High Country Nocturne - Jon Talton

High Country Nocturne

A cache of diamonds is stolen in Phoenix. The prime suspect is former Maricopa County Sheriff Mike Peralta, now a private investigator. Disappearing into Arizona's mountainous High Country, Peralta leaves his business partner and longtime friend David Mapstone with a stark choice. He can cooperate with the FBI, or strike out on his own to find Peralta and what really happened. Mapstone knows he can count on his wife Lindsey, one of the top "good hackers" in law enforcement.

Читать High Country Nocturne (Talton) полностью

The eighth book in the David Mapstone Mystery series, 2015

For Susan


Chapter One

In the end, the truth was almost beside the point.

Chapter Two

Ten o’clock. Two o’clock. I knew the drill.

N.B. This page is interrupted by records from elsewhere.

-- ==== Sys2Proof/Machine/Ops.lean ====
section
/-!
DEFINITION. The named operations over the state: register cells, port cells, the program counter,
the program store, and `Fetch()` (R7, R27).

The hardware has no exception to take and none to return from (R180, R187, R188): a fault ends the
run and saves nothing. So there is no operation of exception entry here; the operation that can stop
the machine is `fetch`.
-/

namespace Sys2Proof.Machine

/-! ## Program store -/

/-- The byte listed for an address. -/
def Memory.lookup : Memory → Nat → Option Byte
  | [], _ => none
  | (k, v) :: rest, a => if k = a then some v else lookup rest a

/-- The list without its entry for an address. -/
def Memory.erase : Memory → Nat → Memory
  | [], _ => []
  | (k, v) :: rest, a => if k = a then rest else (k, v) :: erase rest a

/-- The sorted list with an entry for an address, put in place of the old one if there is one. -/
def Memory.insert : Memory → Nat → Byte → Memory
  | [], a, b => [(a, b)]
  | (k, v) :: rest, a, b =>
    if a < k then (a, b) :: (k, v) :: rest
    else if a = k then (a, b) :: rest
    else (k, v) :: insert rest a b

/-- What a program-store cell reads as: its entry, or `ROM_FILL` for a cell never written; `none`
when such a cell has no value (R27, R52; log 8). -/
def Memory.read (fill : Option Byte) (m : Memory) (a : Nat) : Option Byte :=
  match m.lookup a with
  | some v => some v
  | none => fill

/-- Write one cell, keeping the canonical form: writing what an unlisted cell reads as removes the
entry (R51; log 25). -/
def Memory.write (fill : Option Byte) (m : Memory) (a : Nat) (b : Byte) : Memory :=
  if fill = some b then m.erase a else m.insert a b

/-- Every address of the list lies above `low` and below 256, and they strictly rise. -/
def Memory.risesFrom (low : Nat) : Memory → Bool
  | [] => true
  | (k, _) :: rest => decide (low ≤ k) && decide (k < 256) && risesFrom (k + 1) rest

/-- The canonical form: addresses strictly rising, all below `ROM_SIZE = 256`, and no entry equal to
what an unlisted address reads as. -/
def Memory.wf (fill : Option Byte) (m : Memory) : Bool :=
  m.risesFrom 0 && m.all fun c => !(fill == some c.2)

/-! ## Registers, ports, program counter -/

/-- `x[i]` (R7, R20). -/
def State.reg (s : State) (r : Reg) : Byte := s.x[r]

/-- `x[i] <- v` (R7, R20). -/
def State.setReg (s : State) (r : Reg) (v : Byte) : State := { s with x := s.x.set r v }

/-- `port[p]`, the CPU's unchecked read (R56). -/
def State.readPort (s : State) (p : Port) : Byte := s.port[p]

/-- `port[p] <- v`, the CPU's unchecked write (R56). -/
def State.writePort (s : State) (p : Port) (v : Byte) : State := { s with port := s.port.set p v }

/-- `pc <- t` (R7, R28). -/
def State.setPc (s : State) (t : Byte) : State := { s with pc := t }

/-! ## Fetch -/

/-- The advance of the program counter past the byte just read (R27). -/
def advance (cfg : Config) (s : State) : Result :=
  if s.pc = 255 then
    match cfg.pcOverflow with
    | .fault => .fault .pcOverflow
    | .wrap => .next (s.setPc 0)
  else .next (s.setPc (s.pc + 1))

/-- `Fetch()` (R27): the byte at the program counter and the state with the counter advanced. The
checks stand in the order of R186. -/
def fetch (cfg : Config) (s : State) : Host.Outcome (Byte × State) Fault Refusal :=
  match s.romPhase with
  | .writable => .refused .stepBeforeFreeze
  | .frozen =>
    match Memory.read cfg.romFill s.rom s.pc.toNat with
    | none => .fault (.unloadedFetch s.pc)
    | some b =>
      match advance cfg s with
      | .next s' => .next (b, s')
      | .fault f => .fault f
      | .refused r => .refused r

/-- The fetches and the decoding of one instruction (R34, R35, R39): the instruction and the state
whose program counter is past all its bytes. -/
def fetchInstr (cfg : Config) (s : State) : Host.Outcome (Instr × State) Fault Refusal :=
  match fetch cfg s with
  | .fault f => .fault f
  | .refused r => .refused r
  | .next (b1, s1) =>
    match mnemonicOf cfg.opc (hiNibble b1) with
    | none => .refused (.unassignedOpcode (hiNibble b1))
    | some m =>
      if m.length = 1 then .next (m.build b1 0, s1)
      else
        match fetch cfg s1 with
        | .fault f => .fault f
        | .refused r => .refused r
        | .next (b2, s2) => .next (m.build b1 b2, s2)

/-- One step (R39): fetch and decode an instruction, then run its meaning. -/
def runFetched (cfg : Config) (run : Instr → State → Result) (s : State) : Result :=
  match fetchInstr cfg s with
  | .next (i, s') => run i s'
  | .fault f => .fault f
  | .refused r => .refused r

/-- How many bytes the instruction of a table word has (R70). -/
def wordLength (nbits w : Nat) : Nat :=
  match decodeTableWord nbits w with
  | some i => i.mnemonic.length
  | none => 2

/-- Put a two-byte word where the next fetch reads it and freeze the store, so that the next step
runs it. Where the `length` bytes of the instruction would reach address 255, from which the program
counter cannot advance, the program counter is first set to 0 (log 23). -/
def placeWord (fill : Option Byte) (length : Nat) (bytes : List Byte) (s : State) : State :=
  let a := if s.pc.toNat + length ≤ 255 then s.pc.toNat else 0
  let put (m : Memory) (k : Nat) : Memory := Memory.write fill m (a + k) (bytes.getD k 0)
  { s with pc := BitVec.ofNat 8 a, rom := put (put s.rom 0) 1, romPhase := .frozen }

end Sys2Proof.Machine
end

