-- ==== Sys2Proof/Machine/Dispatch.lean ====
section
/-!
DEFINITION. The dispatch of R39: the meaning of every instruction in the reference configuration.
-/

namespace Sys2Proof.Machine

/-- Run one decoded instruction; the program counter is already past it (R26, R39). -/
def exec (i : Instr) (s : State) : Host.Outcome State Fault Refusal :=
  match i with
  | .nop => Sys2Proof.Machine.execNop s
  | .add d s1 s2 => Sys2Proof.Machine.execAdd d s1 s2 s
  | .sub d s1 s2 => Sys2Proof.Machine.execSub d s1 s2 s
  | .and d s1 s2 => Sys2Proof.Machine.execAnd d s1 s2 s
  | .or d s1 s2 => Sys2Proof.Machine.execOr d s1 s2 s
  | .nor d s1 s2 => Sys2Proof.Machine.execNor d s1 s2 s
  | .xor d s1 s2 => Sys2Proof.Machine.execXor d s1 s2 s
  | .inc d => Sys2Proof.Machine.execInc d s
  | .rolr d => Sys2Proof.Machine.execRolr d s
  | .rnv d => Sys2Proof.Machine.execRnv d s
  | .bib n t => Sys2Proof.Machine.execBib n t s
  | .jmp t => Sys2Proof.Machine.execJmp t s
  | .mov d src => Sys2Proof.Machine.execMov d src s
  | .ldi d imm => Sys2Proof.Machine.execLdi d imm s
  | .inPort d p => Sys2Proof.Machine.execInPort d p s
  | .outPort p r => Sys2Proof.Machine.execOutPort p r s

end Sys2Proof.Machine
end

It had been many years since I had been pulled over by the police, almost as many years since I was a young deputy sheriff doing traffic stops myself. When I did, I wanted to see the driver’s hands right where mine rested now.

Ten o’clock and two o’clock on the steering wheel. Left hand at ten. Right hand at two. Where I could be sure he wasn’t concealing a gun.

Extra points if he had shut down the engine and held his driver’s license and vehicle registration.

Unless the driver was being extra careful because he was a bad guy.

Then I would be on extra guard.

Traffic stops were scary, especially if they were on lonely roads after midnight. It was you and the driver and anybody else in the car and the darkness. Backup might be miles away.

You might think you were pulling over a driver to tell him his taillight was out. Unless the driver had killed his girlfriend or robbed a Circle K five minutes before and didn’t know you were only being Deputy Helpful.

When I was a rookie, these stops were the only part of the job that scared me.

Now I was the driver and Sharon Peralta, my partner’s wife, sat beside me.

My hands rested at ten and two, and the digital clock read one o’clock in the morning.

I had taken a chance roaring north out of Phoenix on Interstate 17 in her silver Lexus IS 250C convertible.

I took a chance doing ninety-five when the posted speed limit was twenty miles-per-hour lower. With budget cuts, traffic stops by the Department of Public Safety-the highway patrol-had plummeted so low that people started calling it the “shadow patrol.”

But the shadow patrol nailed me as I climbed out of Camp Verde. Red lights and blue lights followed me as I took an exit that led down a cut to a crossroads. I pulled off the pavement onto the dirt ten yards before a stop sign.

A spotlight swept the inside of the car, then focused on our rearview mirror. That was standard procedure to keep the occupants of the stopped vehicle from seeing into the police car behind them.

I had already used the button to roll down the window when I heard the officer’s voice.

“Do you know why I stopped you, sir?”

A Southern accent washed through my ear canal.

“I was speeding.”

A flashlight beam flashed across the interior, lingering on our laps and our feet. She asked for my driver’s license and registration. I handed them over.